-- ==== Sys2Proof/Machine/Tick.lean ====
section
/-! DEFINITION. What a tick of the clocks does. -/

namespace Sys2Proof.Machine

/-- An island whose clock runs. -/
def IslSt.clocked (x : IslSt) : Bool := x.run == .run && !x.clocksStopped

/-- Every island that runs counts one cycle, unless its clocks are stopped (R386, R479). The islands advance
together, one cycle a tick, whatever their frequencies (assumption 8). -/
def Dev.countCycles (d : Dev) : Dev :=
  { d with islands := d.islands.map (fun (e : Nat × IslSt) =>
      (e.1, if e.2.clocked then { e.2 with cycle := e.2.cycle + 1 } else e.2)) }

/-- A slot whose idle count rises in this cycle: it idles and has no fabric wait open (R173). -/
def Dev.idleRises (d : Dev) (core : Nat) (t : SlotIx) : Bool :=
  let s := d.slot core t
  s.valid && (d.island (islOfCore core)).clocked && d.idles core t && !(d.remoteOpen s.ctx s.task s.program s.seq)

/-- The idle count of a slot, where it may rise, reaches the limit: the island reports it, and the controller begins to ask every island of
the region. -/
def idleCountLimitEff (isl x : Nat) (d : Dev) : Dev :=
  let ss := (d.slotsIn isl x).filter (fun s => d.idleRises s.1 s.2)
  if ss.isEmpty then d
  else
    let limit := (d.ctx x).stallLimit
    let d := ss.foldl (fun d s =>
      let m := tget d.moves (moveKey s.1 s.2) (0, 0)
      { d with moves := tset d.moves (moveKey s.1 s.2) (max m.1 limit, m.2) }) d
    d.modCtx x (fun c => if c.probe.isSome then c else { c with probe := some (1, []), probeSeen := [] })

/-- The idle counts of the slots that made no move since the last tick rise by one (R173). -/
def Dev.countIdle (d : Dev) : Dev :=
  let both := d.cores.flatMap (fun (e : Nat × Core) => [(e.1, (0 : SlotIx)), (e.1, (1 : SlotIx))])
  let up := both.filter (fun s => d.idleRises s.1 s.2)
  { d with moves := up.foldl (fun m s =>
      let k := moveKey s.1 s.2
      let v := tget m k (0, 0)
      tset m k (v.1 + 1, v.2)) d.moves }

/-- A detection on a unit other than a core's awaits its retest, which is due at once (R333, R337). -/
def Dev.retestsDue (d : Dev) : List (Nat × Nat) :=
  (d.ras.hist.filter (fun e => e.2.pending.isSome && decide (4 ≤ e.1 / 2 ^ 32) && e.2.state != .retired)).map (fun e =>
    (e.1 / 2 ^ 32, e.1 % 2 ^ 32))

/-- Pseudo-channels and ports of a die whose interval ends: 600 s of management cycles, 30 s for an OBSERVED one (R337). -/
def Dev.intervalsDue (d : Dev) (die : Nat) : List (Nat × Nat) :=
  let now := d.cycleOf (islMgmt die)
  let due := fun (u : Nat × Nat) => match (d.hist u.1 u.2).state with
    | .normal => now % 300000000000 == 0
    | .observed => true
    | .retired => false
  if now = 0 ∨ now % 15000000000 ≠ 0 then []
  else
    ((List.range 256).map (fun c => (Unit.pc, 256 * die + c)) ++ (List.range 3).map (fun p => (Unit.port, 3 * die + p))).filter
      due

/-- The tests of units other than cores that fall due in this cycle. -/
def Dev.unitTests (d : Dev) : Dev :=
  if d.sec.devState != .ready then d
  else
    (d.retestsDue ++ ([0, 1, 2, 3] : List Nat).flatMap d.intervalsDue).dedup.foldl (fun d u => (d.unitTest u.1 u.2).2) d

/-- Operating hours count by 0.1 h of management cycles of die 0 (R333); the tenth that completes an hour comes with
OPERATING_HOUR. -/
def Dev.countHours (d : Dev) : Dev :=
  let now := d.cycleOf (islMgmt 0)
  if now = 0 ∨ now % 180000000000 ≠ 0 ∨ d.ras.hours % 10 = 9 then d
  else { d with ras := { d.ras with hours := d.ras.hours + 1 } }

/-- A tick of the clocks: cycles and operating hours count, idle counts rise, acknowledgements of control events
arrive, and tests that fall due are run (R173, R333, R337, R381, R386). -/
def idleTick (d : Dev) : Dev := d.countIdle.countCycles.countHours.ackEvents.unitTests

def execIdleCountLimit (isl : Isl) (ctx : CtxId) (s : State) : Host.Outcome State Fault Refusal :=
  onNamed s isl (idleCountLimitEff (islId isl) ctx.1)

end Sys2Proof.Machine
end

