/-- A slot that may yield returns its tickets, its state is saved and the slot is empty; one that has not yielded in time
halts its context; a swap out with room saves the context's grants and records and a swap in brings them back (R235,
R239, R240, R241, R242). -/
def Obligations.YieldsAndSwapsComplete : Prop :=
  ∀ (p : List Instr) (d : Dev) (core : CoreId) (k : SlotIx) (x : CtxId),
    (Serving d (islOfCore core.1) → (d.slot core.1 k).valid = true → (d.slot core.1 k).preempt = true →
      d.yieldable core.1 k = true → (d.ctx (d.slot core.1 k).ctx).state ≠ .killed →
      let s := d.slot core.1 k
      let y := (d.slot core.1 k).ctx
      let v := (d.returnAll core.1 k).saveOf core.1 k
      let d1 := ((d.returnAll core.1 k).modCtx y (fun c => { c with
        saved := c.saved.filter (fun o => o.task != v.task) ++ [v]
        places := c.places.map (fun p => if p.task = v.task then { p with running := false } else p) })).clearSlot core.1 k
      let d2 := (((d1.modSlot core.1 k (fun _ => s.yieldedOf)).leaveCluster y (core.1 / 16)).modCore core.1
        (fun k => { k with regionSaved := true })).count (coreKey core.1 1 0x810) 1
      let d3 := (d2.noteEvent (islMgmt 0)).raise (schedKey 0x808)
        ((d2.noteEvent (islMgmt 0)).cycleOf (islMgmt 0) - ((d2.noteEvent (islMgmt 0)).ctx y).preemptAt)
      exec (.slotYield core k) ⟨p, d⟩ = .next ⟨p, (if (d3.slotsOf y).isEmpty then d3.allYielded y else d3).schedule⟩)
    ∧ (Serving d (islOfCore core.1) → (d.slot core.1 k).valid = true → (d.ctx (d.slot core.1 k).ctx).preempting = true →
      (d.slot core.1 k).overrun = false →
      exec (.preemptOverrun core k) ⟨p, d⟩ = .next ⟨p, (((((d.modSlot core.1 k (fun s =>
        { s with overrun := true, preempt := true })).abortCause (d.slot core.1 k).ctx 5 Code.preemptOverrun
          (srcCore core.1)).modCtx (d.slot core.1 k).ctx (fun c => { c with halted := true })).errFire (schedKey 0) 0
            ((d.slot core.1 k).ctx * 2 ^ 16)).count (schedKey 0x830) 1).ctxEvent (d.slot core.1 k).ctx Code.preemptOverrun 0 []⟩)
    ∧ (∀ d', (d.ctx x.1).swapping = true → (d.ctx x.1).state = .resident → d.slotsOf x.1 = [] → d.redirectedAll x.1 = true →
      (d.ctx x.1).swapsToHost = false →
      d.takeSwap x.1 (pagesOf (d.ctx x.1).swapBytes - (tget d.swapUsed x.1 []).length) = some d' →
      exec (.swapOutComplete x) ⟨p, d⟩ = .next ⟨p, ((((d'.dropPlaces x.1).modCtx x.1 (fun c => { c with
        saved := d'.saveGrants x.1
        savedQueues := (d'.clusters.map (·.2)).flatMap (fun k => k.queues.filter (fun q => q.ctx == x.1))
        savedStreams := (d'.clusters.map (·.2)).flatMap (fun k => k.streams.filter (fun g => g.ctx == x.1))
        swapping := false })).setState x.1 .swapped).count (schedKey 0x810) 1).schedule⟩)
    ∧ ((d.ctx x.1).swapping = true → (d.ctx x.1).state = .swapped → (d.ctx x.1).places ≠ [] →
      (∀ q ∈ (d.ctx x.1).places, (d.core q.core).test ≠ .running) →
      let d0 := (d.ctx x.1).places.foldl (fun d' p =>
        match (d.ctx x.1).task p.task, (d.ctx x.1).saved.find? (fun v => v.task == p.task) with
        | some t, some v => d'.modCore p.core (fun k => { k with
            spad := v.spad.foldl (fun m e => mwrite m (p.base + e.1) e.2) (mclear k.spad p.base (t.entry.bound * 0x1000)) })
        | _, _ => d') d
      let d1 := (d0.keepSwap x.1 (pagesOf (d.ctx x.1).yieldBytes)).modCtx x.1 (fun c => { c with
        swapping := false, saved := c.saved.map (fun v => { v with spad := [] }) })
      exec (.swapInComplete x) ⟨p, d⟩ = .next ⟨p, (((d1.setState x.1 (if d1.savedBlocked x.1 then .blocked else .resident)).count
        (schedKey 0x818) 1).resumeRestore x.1).schedule⟩)

/-! ## Gyles -/

/-- The gyle commands where their checks pass: BEGIN of the committed number starts a gyle of an idle context, REPLAY one
of a held one; ABORT records cause 12; a host decision is applied as one (R252, R259, R268, R269, R274, Table 9.1). -/
def Obligations.GyleCommandsComplete : Prop :=
  ∀ (p : List Instr) (d : Dev) (h : CmdHdr), GyleGood d h →
    (∀ gyle time : W64, gyle.toNat < 2 ^ 48 → (d.ctx h.ctx).gyle.st = .idle → gyle.toNat = (d.ctx h.ctx).num →
      d.coordinates h.ctx = false →
      exec (.gyleBegin h gyle time) ⟨p, d⟩ = .next ⟨p, ((d.modGyle h.ctx (fun g =>
        { g with cmd := some h, hostTime := time })).startGyle h.ctx false).schedule⟩)
    ∧ (∀ gyle : W64, gyle.toNat < 2 ^ 48 → (d.ctx h.ctx).gyle.st = .running → gyle.toNat = (d.ctx h.ctx).num →
      exec (.gyleAbort h gyle) ⟨p, d⟩ = .next ⟨p, ((d.abortOpen h.ctx 12 srcHost).complete h 0 0).schedule⟩)
    ∧ (∀ (gyle : W64) (outcome : Byte), gyle.toNat < 2 ^ 48 → outcome.toNat ≤ 1 → (d.ctx h.ctx).coordMode = 2 →
      (d.ctx h.ctx).gyle.st = .voted → gyle.toNat = (d.ctx h.ctx).num →
      exec (.gyleDecide h gyle outcome) ⟨p, d⟩ = .next ⟨p, ((d.hostDecides h.ctx (outcome == 0) 13).complete h 0 0).schedule⟩)
    ∧ (∀ (gyle : W64) (outcome : Byte), gyle.toNat < 2 ^ 48 → outcome.toNat ≤ 1 →
      (d.ctx h.ctx).gyle.st = .voted → gyle.toNat = (d.ctx h.ctx).num →
      exec (.gyleResolve h gyle outcome) ⟨p, d⟩ = .next ⟨p, ((d.hostDecides h.ctx (outcome == 0) 16).complete h 0 0).schedule⟩)
    ∧ ((d.ctx h.ctx).gyle.st = .held →
      exec (.gyleReplay h) ⟨p, d⟩ = .next ⟨p, ((d.modGyle h.ctx (fun g => { g with cmd := some h })).startGyle h.ctx true).schedule⟩)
══════════════════════════════
Filter the data above by the word "than" and copy every line that matches.

--- Response ---
/-- A detection on a unit other than a core's awaits its retest, which is due at once (R333, R337). -/
/-- The tests of units other than cores that fall due in this cycle. -/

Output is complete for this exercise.